U.S. History
Chapter 1: The Americas, Europe, and Africa Before 1492
Review Questions
1. Which of the following Indian peoples built homes in cliff dwellings that still exist?
Answer
A. Anasazi
2. Which culture developed the first writing system in the Western Hemisphere?
Answer
C. Olmec
3. Which culture developed a road system rivaling that of the Romans?
Answer
B. Inca
4. What were the major differences between the societies of the Aztec, Inca, and Maya and the
Indians of North America?
Answer
North American Indians were fewer in number, more widely dispersed, and did not have
the population size or organized social structures of the Maya, Aztec, or Inca societies.

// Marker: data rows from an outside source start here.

-- ==== Sys2Proof/Decode.lean ====
section
/-! DEFINITION. The command table of 09_station_ports.md R174 (codes, roles, parameter bytes, kinds) and
of R176 (widths of the recipe fields); and `decodeTableWord`, which has no row to read: no row of
spec/opcode_table.json gives bits. -/

namespace Sys2Proof

/-- The code of a command (R174). -/
def Command.code : Command → Byte
  | .readStatus => 0x01 | .readNotices => 0x02 | .setInterest => 0x03 | .readLane => 0x04
  | .readLine => 0x05 | .readMarks => 0x06 | .readPackage => 0x07
  | .startLane => 0x10 | .stopLane => 0x11 | .spliceBegin => 0x12 | .spliceEnd => 0x13
  | .readTrim => 0x14
  | .panelStart => 0x20 | .panelHalt => 0x21 | .knotDone => 0x22 | .readRow => 0x23
  | .cutDone => 0x30 | .releasePackage => 0x31 | .readCuts => 0x32
  | .setMode => 0x40 | .setGeometry => 0x41 | .setPosition => 0x42 | .setFactor => 0x43
  | .mapLane => 0x44 | .writeRecipe => 0x45 | .writePattern => 0x46 | .assignRecipe => 0x47
  | .calibrate => 0x48 | .clearLane => 0x49 | .ackStop => 0x4A | .clearCounts => 0x4B
  | .forceLine => 0x4C | .softReset => 0x4D | .readCal => 0x4E

/-- Every command, in the order of the command table. -/
def Command.all : List Command :=
  [.readStatus, .readNotices, .setInterest, .readLane, .readLine, .readMarks, .readPackage,
   .startLane, .stopLane, .spliceBegin, .spliceEnd, .readTrim,
   .panelStart, .panelHalt, .knotDone, .readRow,
   .cutDone, .releasePackage, .readCuts,
   .setMode, .setGeometry, .setPosition, .setFactor, .mapLane, .writeRecipe, .writePattern,
   .assignRecipe, .calibrate, .clearLane, .ackStop, .clearCounts, .forceLine, .softReset, .readCal]

/-- The command a code names, or none (R161: a code that names no command is refused). -/
def Command.ofCode (b : Byte) : Option Command :=
  Command.all.find? fun c => c.code == b

/-- The roles a command is permitted to (R174; READ_PACKAGE to PACK and SUPERVISE, R161). -/
def Command.permits : Command → Role → Bool
  | .readStatus, _ | .readNotices, _ | .setInterest, _ | .readLane, _ | .readLine, _
  | .readMarks, _ => true
  | .readPackage, r => r == .pack || r == .supervise
  | .startLane, r | .stopLane, r | .spliceBegin, r | .spliceEnd, r | .readTrim, r => r == .twist
  | .panelStart, r | .panelHalt, r | .knotDone, r | .readRow, r => r == .knot
  | .cutDone, r | .releasePackage, r | .readCuts, r => r == .pack
  | .setMode, r | .setGeometry, r | .setPosition, r | .setFactor, r | .mapLane, r
  | .writeRecipe, r | .writePattern, r | .assignRecipe, r | .calibrate, r | .clearLane, r
  | .ackStop, r | .clearCounts, r | .forceLine, r | .softReset, r | .readCal, r => r == .supervise

/-- The bytes of a command's first step: all parameters of an action or read command, the header of a
field-wise one (R163, R174). -/
def Command.firstBytes : Command → Nat
  | .readStatus | .readNotices | .readLine | .readPackage | .panelStart | .panelHalt | .readRow
  | .releasePackage | .readCuts | .softReset => 0
  | .readLane | .startLane | .stopLane | .spliceBegin | .spliceEnd | .readTrim | .cutDone | .setMode
  | .setPosition | .clearLane | .ackStop | .clearCounts | .readCal => 1
  | .setInterest | .readMarks | .mapLane | .writeRecipe | .writePattern | .forceLine => 2
  | .knotDone | .assignRecipe | .calibrate => 3
  | .setFactor => 5
  | .setGeometry => 9

/-- The field-wise commands (R174): a header, then fields or entries, each served by itself. -/
def Command.isFieldWise (c : Command) : Bool := c == .setPosition || c == .writeRecipe || c == .writePattern

/-- The width in bytes of a field of SET_POSITION (R174). -/
def PositionField.bytes : PositionField → Nat
  | .inService => 1 | .cRef => 3 | .pc => 1 | .np => 1

/-- The width in bytes of the recipe field of an index (R176); 0 beyond field 28. -/
def recipeFieldBytes (index : Nat) : Nat :=
  [2, 1, 3, 1, 1, 1, 1, 1, 1, 2, 3, 2, 2, 2, 3, 1, 2, 1, 1, 2, 2, 2, 2, 2, 2, 1, 1, 2, 1].getD index 0

/-- The role that the sampled levels of a port's straps give (R162). -/
def Role.ofStraps : (a b : Bool) → Role
  | false, false => .twist
  | true, false => .knot
  | false, true => .pack
  | true, true => .supervise

/-- The command that a word spells by the bits of spec/opcode_table.json: no row of the table gives
bits, so no word spells one. -/
def decodeTableWord (_nbits _w : Nat) : Option Instr := none

end Sys2Proof
end

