-- ==== Sys2Proof/Machine/Core.lean ====
section
/-! DEFINITION. The machine as the host's interface takes it. -/

def Sys2Proof.core : Host.Core :=
  { State := Sys2Proof.Machine.State
    Fault := Sys2Proof.Machine.Fault
    Refusal := Sys2Proof.Machine.Refusal
    step := Sys2Proof.Machine.step
    reset := Sys2Proof.Machine.State.reset }
end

The Eastern Woodland peoples, in particular, lived in small clan groups and adapted to
their singular environments. Some North American Indians lived by hunting and
gathering rather than cultivating crops.
5. The series of attempts by Christian armies to retake the Holy Lands from Muslims was known
as ________.
Answer
A. the Crusades
6. ________ became wealthy trading with the East.
Answer
D. Venice
7. In 1492, the Spanish forced these two religious groups to either convert or leave.
Answer
A. Jews and Muslims
8. How did European feudal society operate? How was this a mutually supportive system?
Answer
In feudal society, lords owned the land, which serfs worked and knights defended. Lords
thus utilized the labor of serfs and the military service of knights, who in turn received
the protection of the lord’s castle or city walls and, sometimes, the ability to rent land on
which to live and farm.
9. Why did Columbus believe he could get to the Far East by sailing west? What were the
problems with this plan?
Answer
It was known that the Earth was round, so Columbus’s plan seemed plausible. The
distance he would need to travel was not known, however, and he greatly
underestimated the Earth’s circumference; therefore, he would have no way of
recognizing when he had arrived at his destination.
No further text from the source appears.